Collected data:
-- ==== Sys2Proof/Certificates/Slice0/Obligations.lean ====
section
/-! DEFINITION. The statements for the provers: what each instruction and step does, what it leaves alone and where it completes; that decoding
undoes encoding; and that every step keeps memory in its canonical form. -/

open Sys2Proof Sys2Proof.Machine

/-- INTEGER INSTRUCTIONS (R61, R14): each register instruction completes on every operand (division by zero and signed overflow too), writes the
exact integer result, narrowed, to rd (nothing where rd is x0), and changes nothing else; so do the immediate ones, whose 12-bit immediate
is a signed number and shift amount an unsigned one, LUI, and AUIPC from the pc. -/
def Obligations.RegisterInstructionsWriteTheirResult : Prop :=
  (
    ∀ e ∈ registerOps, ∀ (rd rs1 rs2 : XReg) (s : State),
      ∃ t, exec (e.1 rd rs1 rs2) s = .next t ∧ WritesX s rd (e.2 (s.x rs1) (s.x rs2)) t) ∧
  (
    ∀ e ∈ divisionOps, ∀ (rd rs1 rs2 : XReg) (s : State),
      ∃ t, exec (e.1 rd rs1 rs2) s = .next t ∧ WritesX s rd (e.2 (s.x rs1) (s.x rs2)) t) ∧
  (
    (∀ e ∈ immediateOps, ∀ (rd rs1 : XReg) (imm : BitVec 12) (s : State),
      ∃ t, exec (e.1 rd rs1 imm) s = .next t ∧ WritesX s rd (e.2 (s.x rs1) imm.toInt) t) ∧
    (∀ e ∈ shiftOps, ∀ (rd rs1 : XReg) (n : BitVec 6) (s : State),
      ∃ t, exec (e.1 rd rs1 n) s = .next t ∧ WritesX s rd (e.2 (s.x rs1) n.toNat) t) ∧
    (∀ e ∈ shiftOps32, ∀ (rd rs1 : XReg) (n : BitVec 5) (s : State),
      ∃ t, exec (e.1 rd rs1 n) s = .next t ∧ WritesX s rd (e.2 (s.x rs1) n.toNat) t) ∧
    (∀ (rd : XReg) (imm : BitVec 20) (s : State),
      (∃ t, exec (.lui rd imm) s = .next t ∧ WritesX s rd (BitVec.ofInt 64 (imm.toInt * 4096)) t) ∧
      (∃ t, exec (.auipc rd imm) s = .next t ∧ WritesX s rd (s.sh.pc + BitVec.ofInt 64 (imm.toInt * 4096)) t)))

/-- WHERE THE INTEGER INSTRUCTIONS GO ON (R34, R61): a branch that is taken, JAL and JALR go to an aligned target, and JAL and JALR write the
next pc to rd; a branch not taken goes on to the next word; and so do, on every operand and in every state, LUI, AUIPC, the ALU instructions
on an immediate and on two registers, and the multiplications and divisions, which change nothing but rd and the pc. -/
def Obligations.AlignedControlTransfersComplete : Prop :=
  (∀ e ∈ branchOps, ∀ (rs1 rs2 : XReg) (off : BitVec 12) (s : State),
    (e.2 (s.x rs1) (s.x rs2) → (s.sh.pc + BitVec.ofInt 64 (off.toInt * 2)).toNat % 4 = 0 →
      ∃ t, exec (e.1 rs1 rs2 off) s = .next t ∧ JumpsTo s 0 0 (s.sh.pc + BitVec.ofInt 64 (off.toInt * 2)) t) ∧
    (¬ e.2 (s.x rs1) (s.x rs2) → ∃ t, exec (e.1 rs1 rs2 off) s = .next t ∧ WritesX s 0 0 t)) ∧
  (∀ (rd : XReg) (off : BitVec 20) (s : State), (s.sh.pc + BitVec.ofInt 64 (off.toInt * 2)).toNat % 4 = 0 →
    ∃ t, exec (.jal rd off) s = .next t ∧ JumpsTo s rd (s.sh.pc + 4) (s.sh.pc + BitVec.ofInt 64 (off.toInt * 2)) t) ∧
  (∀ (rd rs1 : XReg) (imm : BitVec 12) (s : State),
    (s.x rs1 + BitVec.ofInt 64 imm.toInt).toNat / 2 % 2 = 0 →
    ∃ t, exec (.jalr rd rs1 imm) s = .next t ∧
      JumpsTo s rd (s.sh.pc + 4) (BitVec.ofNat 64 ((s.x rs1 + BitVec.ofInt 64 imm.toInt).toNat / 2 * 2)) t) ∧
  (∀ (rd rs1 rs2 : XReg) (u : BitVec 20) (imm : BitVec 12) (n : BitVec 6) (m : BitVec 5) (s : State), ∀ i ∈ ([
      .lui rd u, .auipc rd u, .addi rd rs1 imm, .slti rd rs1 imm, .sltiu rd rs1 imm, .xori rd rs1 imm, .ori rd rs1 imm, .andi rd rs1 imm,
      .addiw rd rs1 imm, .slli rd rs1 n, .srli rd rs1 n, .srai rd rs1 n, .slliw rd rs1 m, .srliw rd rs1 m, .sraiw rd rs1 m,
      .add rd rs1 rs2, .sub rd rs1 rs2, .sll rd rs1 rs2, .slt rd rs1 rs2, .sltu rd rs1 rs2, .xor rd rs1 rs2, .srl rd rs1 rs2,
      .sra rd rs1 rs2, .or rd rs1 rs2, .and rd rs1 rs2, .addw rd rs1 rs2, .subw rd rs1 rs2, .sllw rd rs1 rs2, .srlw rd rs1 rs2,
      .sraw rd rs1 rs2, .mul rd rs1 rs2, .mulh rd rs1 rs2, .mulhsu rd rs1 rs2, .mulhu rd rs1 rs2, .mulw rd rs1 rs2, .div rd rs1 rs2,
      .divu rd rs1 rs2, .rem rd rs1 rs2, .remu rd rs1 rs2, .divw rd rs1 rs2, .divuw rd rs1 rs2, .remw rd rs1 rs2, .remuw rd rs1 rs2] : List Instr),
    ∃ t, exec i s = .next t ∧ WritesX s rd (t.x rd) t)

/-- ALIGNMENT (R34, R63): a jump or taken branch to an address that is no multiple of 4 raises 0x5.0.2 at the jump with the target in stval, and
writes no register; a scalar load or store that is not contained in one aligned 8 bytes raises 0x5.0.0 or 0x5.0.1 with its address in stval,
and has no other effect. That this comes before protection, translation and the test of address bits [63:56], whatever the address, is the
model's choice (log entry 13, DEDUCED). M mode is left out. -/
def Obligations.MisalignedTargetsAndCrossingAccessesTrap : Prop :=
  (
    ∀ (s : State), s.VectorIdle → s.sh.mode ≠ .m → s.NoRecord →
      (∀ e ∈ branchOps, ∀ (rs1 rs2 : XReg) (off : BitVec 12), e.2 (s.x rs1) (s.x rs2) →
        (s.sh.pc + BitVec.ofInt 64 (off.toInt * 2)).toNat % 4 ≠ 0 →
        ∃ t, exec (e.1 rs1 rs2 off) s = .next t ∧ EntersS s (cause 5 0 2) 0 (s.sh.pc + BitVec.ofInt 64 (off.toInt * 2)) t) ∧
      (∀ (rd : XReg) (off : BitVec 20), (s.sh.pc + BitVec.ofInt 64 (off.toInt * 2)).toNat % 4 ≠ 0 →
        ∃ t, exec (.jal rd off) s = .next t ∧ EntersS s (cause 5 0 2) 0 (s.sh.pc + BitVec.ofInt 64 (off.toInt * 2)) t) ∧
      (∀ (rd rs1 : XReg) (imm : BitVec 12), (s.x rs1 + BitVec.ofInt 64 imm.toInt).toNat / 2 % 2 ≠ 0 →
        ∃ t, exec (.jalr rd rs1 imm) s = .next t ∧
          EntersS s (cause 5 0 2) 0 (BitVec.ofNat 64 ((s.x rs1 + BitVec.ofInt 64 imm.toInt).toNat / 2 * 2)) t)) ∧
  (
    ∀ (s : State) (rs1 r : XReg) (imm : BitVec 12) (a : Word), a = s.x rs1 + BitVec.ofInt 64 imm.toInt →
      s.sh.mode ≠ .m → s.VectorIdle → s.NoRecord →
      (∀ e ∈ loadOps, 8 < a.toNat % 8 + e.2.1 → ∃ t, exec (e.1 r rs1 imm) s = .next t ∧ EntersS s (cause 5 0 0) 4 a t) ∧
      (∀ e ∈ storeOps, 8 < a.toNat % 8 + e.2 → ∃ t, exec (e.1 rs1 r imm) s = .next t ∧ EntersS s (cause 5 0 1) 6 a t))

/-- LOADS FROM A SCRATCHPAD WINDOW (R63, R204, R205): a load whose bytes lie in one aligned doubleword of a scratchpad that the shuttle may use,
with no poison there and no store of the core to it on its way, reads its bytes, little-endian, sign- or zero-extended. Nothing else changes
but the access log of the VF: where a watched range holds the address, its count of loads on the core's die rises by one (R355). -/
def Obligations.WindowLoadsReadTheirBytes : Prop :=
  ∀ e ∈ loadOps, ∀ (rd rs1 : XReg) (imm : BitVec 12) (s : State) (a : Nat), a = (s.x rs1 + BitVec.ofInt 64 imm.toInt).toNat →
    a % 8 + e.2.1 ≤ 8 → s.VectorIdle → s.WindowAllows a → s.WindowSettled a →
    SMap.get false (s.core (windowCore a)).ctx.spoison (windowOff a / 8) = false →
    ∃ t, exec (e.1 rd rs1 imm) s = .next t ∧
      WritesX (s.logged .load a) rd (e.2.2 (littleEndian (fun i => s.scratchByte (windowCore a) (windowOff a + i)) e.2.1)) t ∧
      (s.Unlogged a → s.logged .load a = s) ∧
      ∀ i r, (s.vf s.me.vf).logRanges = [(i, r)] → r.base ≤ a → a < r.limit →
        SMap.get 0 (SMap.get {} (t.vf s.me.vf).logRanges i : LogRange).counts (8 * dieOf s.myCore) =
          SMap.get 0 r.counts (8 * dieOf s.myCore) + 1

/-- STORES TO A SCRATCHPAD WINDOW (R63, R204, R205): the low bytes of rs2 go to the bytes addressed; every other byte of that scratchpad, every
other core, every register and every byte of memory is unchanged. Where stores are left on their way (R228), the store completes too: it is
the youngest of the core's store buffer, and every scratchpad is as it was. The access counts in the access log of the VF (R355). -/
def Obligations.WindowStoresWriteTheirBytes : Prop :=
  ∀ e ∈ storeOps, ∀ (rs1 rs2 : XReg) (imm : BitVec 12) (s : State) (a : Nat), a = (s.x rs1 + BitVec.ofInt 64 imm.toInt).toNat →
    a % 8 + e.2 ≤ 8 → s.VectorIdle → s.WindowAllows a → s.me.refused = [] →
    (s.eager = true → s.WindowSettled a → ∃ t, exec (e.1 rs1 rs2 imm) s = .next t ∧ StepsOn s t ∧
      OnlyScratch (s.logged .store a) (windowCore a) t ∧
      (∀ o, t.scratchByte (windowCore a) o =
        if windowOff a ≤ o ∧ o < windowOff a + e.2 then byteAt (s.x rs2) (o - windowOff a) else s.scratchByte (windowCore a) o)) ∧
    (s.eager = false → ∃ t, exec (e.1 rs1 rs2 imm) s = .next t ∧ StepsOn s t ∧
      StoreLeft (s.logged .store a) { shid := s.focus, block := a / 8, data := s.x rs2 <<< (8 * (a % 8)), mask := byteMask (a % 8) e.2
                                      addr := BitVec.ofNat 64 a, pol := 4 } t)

==

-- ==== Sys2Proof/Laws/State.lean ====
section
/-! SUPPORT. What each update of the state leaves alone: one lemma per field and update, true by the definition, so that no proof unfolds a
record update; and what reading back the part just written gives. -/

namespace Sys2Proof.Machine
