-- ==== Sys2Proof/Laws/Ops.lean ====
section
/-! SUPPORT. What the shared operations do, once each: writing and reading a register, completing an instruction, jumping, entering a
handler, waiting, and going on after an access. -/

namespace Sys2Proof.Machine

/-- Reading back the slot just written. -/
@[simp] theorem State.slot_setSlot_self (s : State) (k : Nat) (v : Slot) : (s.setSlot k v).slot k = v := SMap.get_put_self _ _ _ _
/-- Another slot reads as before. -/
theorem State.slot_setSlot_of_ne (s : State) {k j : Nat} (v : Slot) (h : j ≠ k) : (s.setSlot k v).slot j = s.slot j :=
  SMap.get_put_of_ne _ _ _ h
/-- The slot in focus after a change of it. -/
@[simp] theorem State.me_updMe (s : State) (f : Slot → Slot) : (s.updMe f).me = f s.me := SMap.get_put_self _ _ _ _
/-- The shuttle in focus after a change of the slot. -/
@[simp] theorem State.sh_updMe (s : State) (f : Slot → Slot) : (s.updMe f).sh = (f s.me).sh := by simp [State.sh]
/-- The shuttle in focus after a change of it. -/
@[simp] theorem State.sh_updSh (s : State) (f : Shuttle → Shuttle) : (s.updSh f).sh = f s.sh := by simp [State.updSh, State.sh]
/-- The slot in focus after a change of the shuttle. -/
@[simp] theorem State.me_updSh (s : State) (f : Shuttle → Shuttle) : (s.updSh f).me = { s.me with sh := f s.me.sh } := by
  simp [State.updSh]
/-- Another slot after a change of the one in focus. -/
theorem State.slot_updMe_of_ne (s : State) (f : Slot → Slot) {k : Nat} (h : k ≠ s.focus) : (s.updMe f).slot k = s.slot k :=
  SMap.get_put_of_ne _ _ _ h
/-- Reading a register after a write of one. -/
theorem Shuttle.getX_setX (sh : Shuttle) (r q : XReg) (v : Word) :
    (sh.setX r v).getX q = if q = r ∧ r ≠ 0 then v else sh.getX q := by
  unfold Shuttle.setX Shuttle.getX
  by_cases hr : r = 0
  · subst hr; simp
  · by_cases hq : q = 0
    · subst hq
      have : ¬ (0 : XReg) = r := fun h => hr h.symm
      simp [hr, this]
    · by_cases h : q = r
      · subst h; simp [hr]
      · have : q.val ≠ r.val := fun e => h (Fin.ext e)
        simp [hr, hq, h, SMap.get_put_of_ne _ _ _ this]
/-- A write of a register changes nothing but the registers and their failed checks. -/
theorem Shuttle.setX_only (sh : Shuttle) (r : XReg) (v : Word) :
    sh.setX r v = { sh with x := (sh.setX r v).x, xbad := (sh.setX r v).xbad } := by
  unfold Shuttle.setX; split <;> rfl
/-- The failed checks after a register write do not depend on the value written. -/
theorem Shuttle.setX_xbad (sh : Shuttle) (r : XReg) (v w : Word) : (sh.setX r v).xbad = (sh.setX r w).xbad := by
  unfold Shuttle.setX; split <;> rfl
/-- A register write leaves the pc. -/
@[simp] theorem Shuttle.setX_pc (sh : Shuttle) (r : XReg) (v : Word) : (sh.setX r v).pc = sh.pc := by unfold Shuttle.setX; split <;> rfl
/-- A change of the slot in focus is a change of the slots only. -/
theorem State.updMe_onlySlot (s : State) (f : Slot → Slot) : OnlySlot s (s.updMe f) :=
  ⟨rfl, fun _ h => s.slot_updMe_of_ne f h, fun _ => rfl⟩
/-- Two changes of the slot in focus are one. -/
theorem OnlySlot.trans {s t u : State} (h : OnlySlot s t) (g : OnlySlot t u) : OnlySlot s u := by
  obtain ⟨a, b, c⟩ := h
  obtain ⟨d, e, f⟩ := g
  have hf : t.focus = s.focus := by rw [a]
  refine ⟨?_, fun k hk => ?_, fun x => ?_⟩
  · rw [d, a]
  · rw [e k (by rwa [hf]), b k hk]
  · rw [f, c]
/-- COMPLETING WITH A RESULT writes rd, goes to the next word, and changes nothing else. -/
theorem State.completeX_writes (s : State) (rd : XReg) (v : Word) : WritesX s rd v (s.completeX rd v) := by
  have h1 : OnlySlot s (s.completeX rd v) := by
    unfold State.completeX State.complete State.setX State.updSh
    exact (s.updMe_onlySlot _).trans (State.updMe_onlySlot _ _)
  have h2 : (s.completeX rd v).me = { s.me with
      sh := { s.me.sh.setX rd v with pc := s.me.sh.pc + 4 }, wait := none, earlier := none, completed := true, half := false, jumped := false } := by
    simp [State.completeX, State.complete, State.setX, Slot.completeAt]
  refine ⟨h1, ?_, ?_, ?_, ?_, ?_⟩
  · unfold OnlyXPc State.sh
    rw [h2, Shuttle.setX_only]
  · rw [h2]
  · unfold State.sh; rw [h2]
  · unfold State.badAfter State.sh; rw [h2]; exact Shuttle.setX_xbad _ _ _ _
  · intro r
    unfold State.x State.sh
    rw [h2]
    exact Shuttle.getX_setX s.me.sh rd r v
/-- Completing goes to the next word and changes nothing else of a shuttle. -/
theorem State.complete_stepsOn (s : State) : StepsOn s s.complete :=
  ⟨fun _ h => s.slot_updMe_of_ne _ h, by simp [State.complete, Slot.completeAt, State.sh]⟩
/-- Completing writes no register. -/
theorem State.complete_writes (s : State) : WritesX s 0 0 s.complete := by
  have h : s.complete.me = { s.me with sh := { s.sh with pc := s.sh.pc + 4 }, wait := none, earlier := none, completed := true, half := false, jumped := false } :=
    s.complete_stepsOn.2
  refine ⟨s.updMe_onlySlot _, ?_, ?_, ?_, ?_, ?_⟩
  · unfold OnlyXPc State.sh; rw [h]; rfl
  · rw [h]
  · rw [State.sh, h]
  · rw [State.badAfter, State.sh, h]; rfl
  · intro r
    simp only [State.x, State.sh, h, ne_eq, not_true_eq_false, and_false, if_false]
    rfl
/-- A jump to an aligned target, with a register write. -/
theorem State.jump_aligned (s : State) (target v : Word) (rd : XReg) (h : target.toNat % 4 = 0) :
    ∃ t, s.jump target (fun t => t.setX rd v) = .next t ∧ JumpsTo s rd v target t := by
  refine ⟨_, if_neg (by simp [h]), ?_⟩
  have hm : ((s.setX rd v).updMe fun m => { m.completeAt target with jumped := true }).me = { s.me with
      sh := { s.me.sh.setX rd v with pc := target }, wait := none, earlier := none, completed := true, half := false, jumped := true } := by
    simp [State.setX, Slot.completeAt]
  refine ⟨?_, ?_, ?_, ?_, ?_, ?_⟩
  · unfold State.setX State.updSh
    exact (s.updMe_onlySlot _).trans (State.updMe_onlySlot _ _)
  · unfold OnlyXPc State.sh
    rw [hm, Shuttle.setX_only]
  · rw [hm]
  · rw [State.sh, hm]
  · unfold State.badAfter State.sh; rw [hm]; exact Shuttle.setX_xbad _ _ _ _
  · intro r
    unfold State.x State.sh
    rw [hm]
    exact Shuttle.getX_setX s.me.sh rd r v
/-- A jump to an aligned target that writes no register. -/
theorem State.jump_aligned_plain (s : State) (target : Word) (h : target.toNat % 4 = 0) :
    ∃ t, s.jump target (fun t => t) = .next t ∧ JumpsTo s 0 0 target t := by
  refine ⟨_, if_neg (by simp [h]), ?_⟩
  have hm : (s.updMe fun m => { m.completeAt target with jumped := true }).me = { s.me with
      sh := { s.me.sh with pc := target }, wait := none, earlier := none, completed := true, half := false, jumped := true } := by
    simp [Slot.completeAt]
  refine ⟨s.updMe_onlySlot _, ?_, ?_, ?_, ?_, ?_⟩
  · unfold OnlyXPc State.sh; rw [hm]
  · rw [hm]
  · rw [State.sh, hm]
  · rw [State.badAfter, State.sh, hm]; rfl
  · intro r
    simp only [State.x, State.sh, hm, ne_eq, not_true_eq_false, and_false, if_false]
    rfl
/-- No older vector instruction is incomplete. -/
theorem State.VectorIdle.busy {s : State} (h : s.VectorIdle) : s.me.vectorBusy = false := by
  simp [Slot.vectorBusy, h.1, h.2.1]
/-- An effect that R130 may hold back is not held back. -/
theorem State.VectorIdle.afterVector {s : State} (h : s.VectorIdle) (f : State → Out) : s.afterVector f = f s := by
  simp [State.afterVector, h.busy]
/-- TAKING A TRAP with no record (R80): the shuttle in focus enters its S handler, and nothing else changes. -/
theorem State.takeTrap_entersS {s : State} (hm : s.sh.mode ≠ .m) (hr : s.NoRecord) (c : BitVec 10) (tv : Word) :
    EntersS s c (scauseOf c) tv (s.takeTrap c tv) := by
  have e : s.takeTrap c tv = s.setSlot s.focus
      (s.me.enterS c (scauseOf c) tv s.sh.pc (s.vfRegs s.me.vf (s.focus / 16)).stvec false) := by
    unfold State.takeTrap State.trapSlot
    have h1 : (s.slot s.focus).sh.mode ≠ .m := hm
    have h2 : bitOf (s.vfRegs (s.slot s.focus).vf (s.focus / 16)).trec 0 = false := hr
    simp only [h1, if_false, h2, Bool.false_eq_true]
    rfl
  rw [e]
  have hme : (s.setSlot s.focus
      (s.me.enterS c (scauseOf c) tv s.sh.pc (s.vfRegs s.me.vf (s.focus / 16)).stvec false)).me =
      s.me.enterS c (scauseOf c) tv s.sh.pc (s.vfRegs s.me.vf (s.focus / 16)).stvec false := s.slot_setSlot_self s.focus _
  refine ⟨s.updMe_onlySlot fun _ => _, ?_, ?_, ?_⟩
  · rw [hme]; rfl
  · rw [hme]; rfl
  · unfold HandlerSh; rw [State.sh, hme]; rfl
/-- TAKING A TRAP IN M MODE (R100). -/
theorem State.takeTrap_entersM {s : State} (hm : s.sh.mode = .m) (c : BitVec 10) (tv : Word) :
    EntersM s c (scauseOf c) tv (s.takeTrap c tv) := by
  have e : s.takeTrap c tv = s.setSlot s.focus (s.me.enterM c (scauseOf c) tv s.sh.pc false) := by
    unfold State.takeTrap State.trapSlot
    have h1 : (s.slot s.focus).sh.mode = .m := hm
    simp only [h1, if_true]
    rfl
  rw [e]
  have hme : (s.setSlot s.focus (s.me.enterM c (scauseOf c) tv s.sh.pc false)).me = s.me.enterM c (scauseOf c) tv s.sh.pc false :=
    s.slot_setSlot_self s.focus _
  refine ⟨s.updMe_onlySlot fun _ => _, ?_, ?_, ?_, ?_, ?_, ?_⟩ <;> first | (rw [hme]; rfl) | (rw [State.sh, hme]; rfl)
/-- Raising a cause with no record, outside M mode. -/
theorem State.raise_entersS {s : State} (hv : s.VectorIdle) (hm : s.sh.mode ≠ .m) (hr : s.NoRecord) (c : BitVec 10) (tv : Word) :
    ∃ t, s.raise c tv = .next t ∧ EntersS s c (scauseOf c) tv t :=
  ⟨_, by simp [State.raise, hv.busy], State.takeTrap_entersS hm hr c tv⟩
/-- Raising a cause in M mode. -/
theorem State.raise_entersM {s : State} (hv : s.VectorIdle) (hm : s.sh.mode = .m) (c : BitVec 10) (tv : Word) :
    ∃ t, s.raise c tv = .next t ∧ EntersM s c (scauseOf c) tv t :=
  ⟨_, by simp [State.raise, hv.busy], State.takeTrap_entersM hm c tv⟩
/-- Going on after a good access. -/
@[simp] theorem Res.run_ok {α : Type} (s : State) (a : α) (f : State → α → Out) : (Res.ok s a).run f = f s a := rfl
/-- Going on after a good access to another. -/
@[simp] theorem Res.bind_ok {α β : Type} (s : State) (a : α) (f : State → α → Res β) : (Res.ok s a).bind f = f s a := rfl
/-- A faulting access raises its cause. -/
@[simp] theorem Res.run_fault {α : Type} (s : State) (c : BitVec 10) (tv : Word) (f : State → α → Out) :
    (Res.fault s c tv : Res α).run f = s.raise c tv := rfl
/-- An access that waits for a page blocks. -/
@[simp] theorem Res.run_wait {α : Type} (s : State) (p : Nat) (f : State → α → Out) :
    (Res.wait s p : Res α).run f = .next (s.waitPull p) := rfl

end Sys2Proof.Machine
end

*Work to complete:* Count how many lines in the data contain the word "windowCore", giving the number without comment.

*Answer to this task:* 5